* [Exercise details] Could you copy each line of the entries that contains "isNone"?
Listed records Block Start
-- ==== Sys2Proof/Laws/Net.lean ====
section
/-! SUPPORT. What queuing a frame, reporting a fault and reporting outcomes can do (R117, R181, R194). -/
namespace Sys2Proof.Machine

/-! ### The transmit queue (R181) -/

@[simp] theorem insertFrame_length (q : List TxFrame) (f : TxFrame) : (insertFrame q f).length = q.length + 1 := by
  induction q with
  | nil => rfl
  | cons g rest ih => simp only [insertFrame]; split <;> simp [ih]

theorem mem_insertFrame (q : List TxFrame) (f x : TxFrame) : x ∈ insertFrame q f ↔ x = f ∨ x ∈ q := by
  induction q with
  | nil => simp [insertFrame]
  | cons g rest ih =>
    simp only [insertFrame]; split
    · simp
    · simp only [List.mem_cons, ih]; tauto

/-- Giving up zones of an entry changes the table and the NO_RESPONSE count alone. -/
theorem Peers.giveUp_frame (p : Peers) (id : AnnId) (sel : Outcome → Bool) :
    (p.giveUp id sel).owners = p.owners ∧ (p.giveUp id sel).outbox = p.outbox ∧
      (p.giveUp id sel).held = p.held := by
  unfold Peers.giveUp; split <;> exact ⟨rfl, rfl, rfl⟩

/-- Telling the sender of a dropped frame changes the origination table and its counts alone. -/
theorem Net.frameDropped_frame (n : Net) (f : TxFrame) :
    (n.frameDropped f).lki = n.lki ∧ (n.frameDropped f).flt = n.flt ∧
      (n.frameDropped f).pau.owners = n.pau.owners ∧ (n.frameDropped f).pau.outbox = n.pau.outbox ∧
      (n.frameDropped f).pau.held = n.pau.held := by
  unfold Net.frameDropped
  split
  · exact ⟨rfl, rfl, Peers.giveUp_frame _ _ _⟩
  · exact ⟨rfl, rfl, rfl, rfl, rfl⟩

/-- What queuing a frame can do: nothing outside RUNNING; with room the frame joins and nothing else changes; with none
the last of the 17 goes and is counted (R181). -/
theorem Net.enqueue_cases (e : Env) (f : TxFrame) (n : Net) :
    (e.running = false ∧ Net.enqueue e f n = n) ∨
    (e.running = true ∧ n.lki.queue.length < 16 ∧
      Net.enqueue e f n = { n with lki := { n.lki with queue := insertFrame n.lki.queue f } }) ∨
    (e.running = true ∧ 16 ≤ n.lki.queue.length ∧ ∃ g, (insertFrame n.lki.queue f).getLast? = some g ∧
      Net.enqueue e f n = Net.frameDropped { n with lki := { n.lki with
        queue := (insertFrame n.lki.queue f).dropLast
        counts := { n.lki.counts with dropped := bump n.lki.counts.dropped } } } g) := by
  unfold Net.enqueue
  cases hr : e.running with
  | false => simp
  | true =>
    by_cases hl : n.lki.queue.length < 16
    · right; left
      have : (insertFrame n.lki.queue f).length ≤ 16 := by simp; omega
      simp [hl, Nat.lt_iff_add_one_le.mp hl]
    · right; right
      have hne : insertFrame n.lki.queue f ≠ [] := by
        intro h; have := congrArg List.length h; simp at this
      have h16 : ¬ n.lki.queue.length + 1 ≤ 16 := by omega
      refine ⟨rfl, by omega, (insertFrame n.lki.queue f).getLast hne, List.getLast?_eq_some_getLast hne, ?_⟩
      simp [h16, List.getLast?_eq_some_getLast hne]

theorem Net.enqueue_room {e : Env} {n : Net} (f : TxFrame) (hr : e.running = true) (hl : n.lki.queue.length < 16) :
    Net.enqueue e f n = { n with lki := { n.lki with queue := insertFrame n.lki.queue f } } := by
  rcases Net.enqueue_cases e f n with ⟨h, _⟩ | ⟨_, _, h⟩ | ⟨_, h, _⟩
  · simp [hr] at h
  · exact h
  · omega

theorem Net.enqueue_idle {e : Env} {n : Net} (f : TxFrame) (hr : e.running = false) : Net.enqueue e f n = n := by
  simp [Net.enqueue, hr]

/-- Queuing a frame leaves the fault log, the owner map, the outbox and what is being sent. -/
theorem Net.enqueue_frame (e : Env) (f : TxFrame) (n : Net) :
    (Net.enqueue e f n).flt = n.flt ∧ (Net.enqueue e f n).pau.owners = n.pau.owners ∧
      (Net.enqueue e f n).pau.outbox = n.pau.outbox ∧ (Net.enqueue e f n).lki.sending = n.lki.sending ∧
      (Net.enqueue e f n).lki.idle = n.lki.idle ∧ (Net.enqueue e f n).lki.busy = n.lki.busy ∧
      (Net.enqueue e f n).lki.beaconAt = n.lki.beaconAt ∧ (Net.enqueue e f n).pau.held = n.pau.held := by
  rcases Net.enqueue_cases e f n with ⟨_, h⟩ | ⟨_, _, h⟩ | ⟨_, _, g, _, h⟩
  · rw [h]; simp
  · rw [h]; simp
  · rw [h]
    obtain ⟨h1, h2, h3, h4, h5⟩ := Net.frameDropped_frame { n with lki := { n.lki with
        queue := (insertFrame n.lki.queue f).dropLast
        counts := { n.lki.counts with dropped := bump n.lki.counts.dropped } } } g
    rw [h1, h2, h3, h4, h5]; simp

@[simp] theorem Net.enqueue_flt (e : Env) (f : TxFrame) (n : Net) : (Net.enqueue e f n).flt = n.flt :=
  (Net.enqueue_frame e f n).1

@[simp] theorem Net.enqueue_owners (e : Env) (f : TxFrame) (n : Net) : (Net.enqueue e f n).pau.owners = n.pau.owners :=
  (Net.enqueue_frame e f n).2.1

@[simp] theorem Net.enqueue_outbox (e : Env) (f : TxFrame) (n : Net) : (Net.enqueue e f n).pau.outbox = n.pau.outbox :=
  (Net.enqueue_frame e f n).2.2.1

@[simp] theorem Net.enqueue_held (e : Env) (f : TxFrame) (n : Net) : (Net.enqueue e f n).pau.held = n.pau.held :=
  (Net.enqueue_frame e f n).2.2.2.2.2.2.2

/-! ### Fault reports (R194) -/

/-- What a fault report can do: count a record it matches; take the lowest invalid record, announcing it in RUNNING; or
be lost (R194). -/
theorem Net.report_cases (e : Env) (k : FaultKind) (source : Nat) (n : Net) :
    (∃ i r, recordIndex n.flt (sameFault k source) = some i ∧ n.flt.records.get i = some r ∧ r.kind = k ∧
      r.source = source ∧ Net.report e k source n = { n with flt := { n.flt with
          records := upd n.flt.records i fun _ => some { r with count := min 255 (r.count + 1), last := e.now } } }) ∨
    (recordIndex n.flt (sameFault k source) = none ∧ ∃ i, recordIndex n.flt Option.isNone = some i ∧
      ∃ m, (Net.report e k source n).flt =
        { n.flt with records := upd n.flt.records i (fun _ => some ⟨k, source, e.now, e.now, 1⟩), notices := m } ∧
      (e.running = false → Net.report e k source n = { n with flt :=
        { n.flt with records := upd n.flt.records i fun _ => some ⟨k, source, e.now, e.now, 1⟩ } }) ∧
      (e.running = true → Net.report e k source n =
        Net.enqueue e ⟨2, 31, .faultNotice ⟨i.val, faultCode k, source, e.now.day, e.now.time⟩⟩
          { n with flt := { n.flt with
            records := upd n.flt.records i fun _ => some ⟨k, source, e.now, e.now, 1⟩
            notices := bump n.flt.notices } })) ∨
    (recordIndex n.flt (sameFault k source) = none ∧ recordIndex n.flt Option.isNone = none ∧
      Net.report e k source n = { n with flt := { n.flt with overflow := true, lost := min 255 (n.flt.lost + 1) } }) := by
  unfold Net.report
  cases h : recordIndex n.flt (sameFault k source) with
  | some i =>
    left
    have hs : sameFault k source (n.flt.records.get i) = true := by
      have := List.find?_some h; simpa using this
    cases hr : n.flt.records.get i with
    | none => simp [hr, sameFault] at hs
    | some r =>
      simp only [hr, sameFault, Bool.and_eq_true, decide_eq_true_eq] at hs
      refine ⟨i, r, rfl, hr, hs.1, hs.2, ?_⟩
      have : upd n.flt.records i (Option.map fun r : FaultRecord =>
          { r with count := min 255 (r.count + 1), last := e.now }) =
          upd n.flt.records i fun _ => some { r with count := min 255 (r.count + 1), last := e.now } := by
        apply vector_ext
        intro j
        simp only [upd_get]
        split
        · next hj => subst hj; simp [hr]
        · rfl
      simp [this]
  | none =>
    right
    cases hi : recordIndex n.flt Option.isNone with
    | some i =>
      left
      refine ⟨rfl, i, rfl, ?_⟩
      cases hr : e.running with
      | true => exact ⟨bump n.flt.notices, by simp, by simp, by simp⟩
      | false => exact ⟨n.flt.notices, by simp, by simp, by simp⟩
    | none => right; exact ⟨rfl, rfl, rfl⟩

/-- A fault report leaves the outcomes to report and the owner map. -/
theorem Net.report_frame (e : Env) (k : FaultKind) (source : Nat) (n : Net) :
    (Net.report e k source n).pau.outbox = n.pau.outbox ∧ (Net.report e k source n).pau.owners = n.pau.owners ∧
      (Net.report e k source n).pau.held = n.pau.held := by
  rcases Net.report_cases e k source n with ⟨i, r, _, _, _, _, h⟩ | ⟨_, i, _, m, _, h1, h2⟩ | ⟨_, _, h⟩
  · rw [h]; simp
  · cases hr : e.running with
    | true => rw [h2 hr]; simp
    | false => rw [h1 hr]; simp
  · rw [h]; simp

@[simp] theorem Net.report_outbox (e : Env) (k : FaultKind) (source : Nat) (n : Net) :
    (Net.report e k source n).pau.outbox = n.pau.outbox := (Net.report_frame e k source n).1

@[simp] theorem Net.report_owners (e : Env) (k : FaultKind) (source : Nat) (n : Net) :
    (Net.report e k source n).pau.owners = n.pau.owners := (Net.report_frame e k source n).2.1

@[simp] theorem Net.report_held (e : Env) (k : FaultKind) (source : Nat) (n : Net) :
    (Net.report e k source n).pau.held = n.pau.held := (Net.report_frame e k source n).2.2

theorem Net.enqueue_congr {e d : Env} (h : e.load = d.load) (f : TxFrame) (n : Net) :
    Net.enqueue e f n = Net.enqueue d f n := by simp only [Net.enqueue, Env.running, h]

/-- A fault report reads the load state and the instant alone. -/
theorem Net.report_congr {e d : Env} (hl : e.load = d.load) (hn : e.now = d.now) (k : FaultKind) (source : Nat)
    (n : Net) : Net.report e k source n = Net.report d k source n := by
  have : Net.enqueue e = Net.enqueue d := by
    funext f n; exact Net.enqueue_congr hl f n
  unfold Net.report Env.running
  rw [hl, hn, this]

/-! ### Reports of outcomes (R117) -/

@[simp] theorem Net.sendReport_outbox (e : Env) (items : List ReportedOutcome) (n : Net) :
    (n.sendReport e items).pau.outbox = n.pau.outbox := by
  unfold Net.sendReport; split <;> simp

@[simp] theorem Net.sendReport_held (e : Env) (items : List ReportedOutcome) (n : Net) :
    (n.sendReport e items).pau.held = n.pau.held := by
  unfold Net.sendReport; split <;> simp

@[simp] theorem Net.sendReport_flt (e : Env) (items : List ReportedOutcome) (n : Net) :
    (n.sendReport e items).flt = n.flt := by
  unfold Net.sendReport; split <;> simp

/-- Reports queue frames and count them: what is gathered, what is held and the fault log stand (R117). -/
theorem Net.reportAll_frame (e : Env) (l : List ReportedOutcome) (n : Net) :
    (n.reportAll e l).pau.outbox = n.pau.outbox ∧ (n.reportAll e l).pau.held = n.pau.held ∧
      (n.reportAll e l).flt = n.flt := by
  unfold Net.reportAll
  generalize groupOutcomes l.length l = groups
  induction groups generalizing n with
  | nil => exact ⟨rfl, rfl, rfl⟩
  | cons g rest ih =>
    rw [List.foldl_cons]
    obtain ⟨h1, h2, h3⟩ := ih (n.sendReport e g)
    exact ⟨by rw [h1, Net.sendReport_outbox], by rw [h2, Net.sendReport_held], by rw [h3, Net.sendReport_flt]⟩

@[simp] theorem Net.reportAll_nil (e : Env) (n : Net) : n.reportAll e [] = n := rfl

/-- Every outcome gathered is reported: none is left (R117). -/
@[simp] theorem Net.flush_outbox (e : Env) (n : Net) : (n.flush e).pau.outbox = [] :=
  (Net.reportAll_frame e _ _).1

@[simp] theorem Net.flush_held (e : Env) (n : Net) : (n.flush e).pau.held = n.pau.held :=
  (Net.reportAll_frame e _ _).2.1

@[simp] theorem Net.flush_flt (e : Env) (n : Net) : (n.flush e).flt = n.flt := (Net.reportAll_frame e _ _).2.2

/-- Every outcome held is reported: none is left (R117). -/
@[simp] theorem Net.flushHeld_held (e : Env) (n : Net) : (n.flushHeld e).pau.held = [] :=
  (Net.reportAll_frame e _ _).2.1

@[simp] theorem Net.flushHeld_outbox (e : Env) (n : Net) : (n.flushHeld e).pau.outbox = n.pau.outbox :=
  (Net.reportAll_frame e _ _).1

@[simp] theorem Net.flushHeld_flt (e : Env) (n : Net) : (n.flushHeld e).flt = n.flt :=
  (Net.reportAll_frame e _ _).2.2

/-- With no outcome gathered there is nothing to report. -/
theorem Net.flush_of_empty (e : Env) {n : Net} (h : n.pau.outbox = []) : n.flush e = n := by
  unfold Net.flush
  rw [h, Net.reportAll_nil]
  cases n with
  | mk lki pau flt => cases pau; simp_all [Net.onPau]

/-- With no outcome held there is nothing to report. -/
theorem Net.flushHeld_of_empty (e : Env) {n : Net} (h : n.pau.held = []) : n.flushHeld e = n := by
  unfold Net.flushHeld
  rw [h, Net.reportAll_nil]
  cases n with
  | mk lki pau flt => cases pau; simp_all [Net.onPau]

end Sys2Proof.Machine
end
Listed records Block End
* [Solution to this exercise]
    (recordIndex n.flt (sameFault k source) = none ∧ ∃ i, recordIndex n.flt Option.isNone = some i ∧
    (recordIndex n.flt (sameFault k source) = none ∧ recordIndex n.flt Option.isNone = none ∧
    cases hi : recordIndex n.flt Option.isNone with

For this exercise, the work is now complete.